一次破棄で上の装置が、続く二次破棄で射出装置とコアを繋ぐ接続が解除される。
 背面の二つあるハッチが開き、プラズマ粒子を溜め込んで光と軽い電撃を放ち始める。
直後に始まるエネルギー爆発と、それを後方に放つ装置の働きによって重量級ACが凄まじい勢いで進み始める。
そのまま跳躍して何度か壁蹴りをして高度を稼ぎながらバズーカを発射する。
5発中全弾が命中し空中で爆散した重量逆関節型ACの残骸が周囲のビルや自動車を叩き潰す。

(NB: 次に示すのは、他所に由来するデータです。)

-- ==== Sys2Proof/Machine/Timers.lean ====
section
/-! DEFINITION. The meanings of the timer expiries: one definition for each command. A timer that is
stopped does not expire (Conventions, Time), so the expiry of a stopped timer changes nothing. -/

namespace Sys2Proof.Machine

/-- IDLE_TIMER_EXPIRY (R94): a BEACON purpose in SYNCING, MEMBER or LEAVING, and the timer is stopped. -/
def execIdleTimerExpiry (s : State) : Host.Outcome State Fault Refusal :=
  .next (if s.agenda.idle.isSome then
      let s' := s.setAgenda { s.agenda with idle := none }
      updateRequest (if s.control.state.judges then addPurpose .beacon s' else s')
    else s)

/-- DEPARTING_WAIT_EXPIRY (R41, R113): the departure NULL is added. -/
def execDepartingWaitExpiry (s : State) : Host.Outcome State Fault Refusal :=
  .next (if s.control.wait.isSome then
      updateRequest (addPurpose .departureNull (s.setControl { s.control with wait := none }))
    else s)

/-- QUIET_TIMER_EXPIRY (R99, R100): a station in LISTEN enters FOUNDING with a FOUND purpose. -/
def execQuietTimerExpiry (s : State) : Host.Outcome State Fault Refusal :=
  .next (if s.control.quiet.isSome ∧ s.control.state = .listen then
      updateRequest (changeState .founding s)
    else s)

/-- JOIN_REPLY_TIMER_EXPIRY (R103): LISTEN with an admission note, and JOIN_TIMEOUT. -/
def execJoinReplyTimerExpiry (s : State) : Host.Outcome State Fault Refusal :=
  .next (if s.control.joinReply.isSome ∧ s.control.state = .joining then
      updateRequest (joinTimedOut s)
    else s)

/-- What the expiry of the backoff timer does, the timer stopped (R99, R105). -/
def backoffEnds (noted : Bool) (follow : FollowOn) (s : State) : State :=
  match s.control.state with
  | .listen =>
    if noted then changeState .joining s
    else s.setControl { s.control with quiet := some (quietInterval s) }
  | .joining => if follow = .sendJoin then addPurpose .join s else s
  | .offline | .founding | .syncing | .member | .leaving | .departing | .isolated => s

/-- BACKOFF_TIMER_EXPIRY (R99, R105). -/
def execBackoffTimerExpiry (s : State) : Host.Outcome State Fault Refusal :=
  .next (match s.control.backoff with
    | none => s
    | some (_, follow) =>
      updateRequest (backoffEnds s.control.headNoted follow
        (s.setControl { s.control with backoff := none, headNoted := false })))

/-- SET_ASIDE_TIMER_EXPIRY (R92): the purpose of that age is no longer set aside. DESIGN CHOICE: the command
names the purpose by its age, which no two share (safe, log entry 17). -/
def execSetAsideTimerExpiry (age : Nat) (s : State) : Host.Outcome State Fault Refusal :=
  .next (if s.agenda.purposes.any (fun p => p.age == age && p.setAside.isSome) then
      updateRequest (s.setAgenda { s.agenda with
        purposes := s.agenda.purposes.map (fun p => if p.age = age then { p with setAside := none } else p) })
    else s)

/-- The claimant, in the copy, of the entry a handle names (R125). -/
def claimantOf (s : State) (h : Handle) : Option Station :=
  s.record.bind (fun r => (entryNamed r h).bind Entry.claimant)

/-- The REVOKE purpose for the record of a handle, timed against its present claimant (R125). DEDUCED: a
REVOKE still held for the handle from an earlier claim absorbs it and keeps the claimant it was timed against
(unsafe, log entry 31). -/
def addRevoke (source : Source) (h : Option Handle) (s : State) : State :=
  match h with
  | none => s
  | some h =>
    match claimantOf s h with
    | none => s
    | some c => addPurpose (.revoke h c source) s

/-- SERVICE_TIMER_EXPIRY (R125): the timer is stopped and a REVOKE purpose is added. -/
def execServiceTimerExpiry (source : Source) (s : State) : Host.Outcome State Fault Refusal :=
  .next (match source with
    | .line n =>
      if s.origin.lines[n].timer.isSome then
        updateRequest (addRevoke source s.origin.lines[n].handle
          (changeLine n (fun l => { l with timer := none }) s))
      else s
    | .raise id =>
      match raiseWith s id with
      | none => s
      | some r =>
        if r.timer.isSome then
          updateRequest (addRevoke source r.handle (changeRaise id (fun x => { x with timer := none }) s))
        else s)

end Sys2Proof.Machine
end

 そのまま公園の滑り台が設置された丘の地面を抉りながらブースターで減速し、池に入って動きを止める。
 周囲に敵反応がない事を確かめ、歩いて池から出るAC(因みにACは10メートル程ある為、池に入っても精々足が濡れる程度なので水没はしない)だが、不意にブーストダッシュしてビルの陰に隠れる。
企業のノーマル部隊だ。
敵は市街地戦に特化した警備隊。
その目的故、索敵能力は通常のACより遥かに高く、速度はAC程出ないが、中量二脚のノーマルは、非常に厄介な機動性を持つ。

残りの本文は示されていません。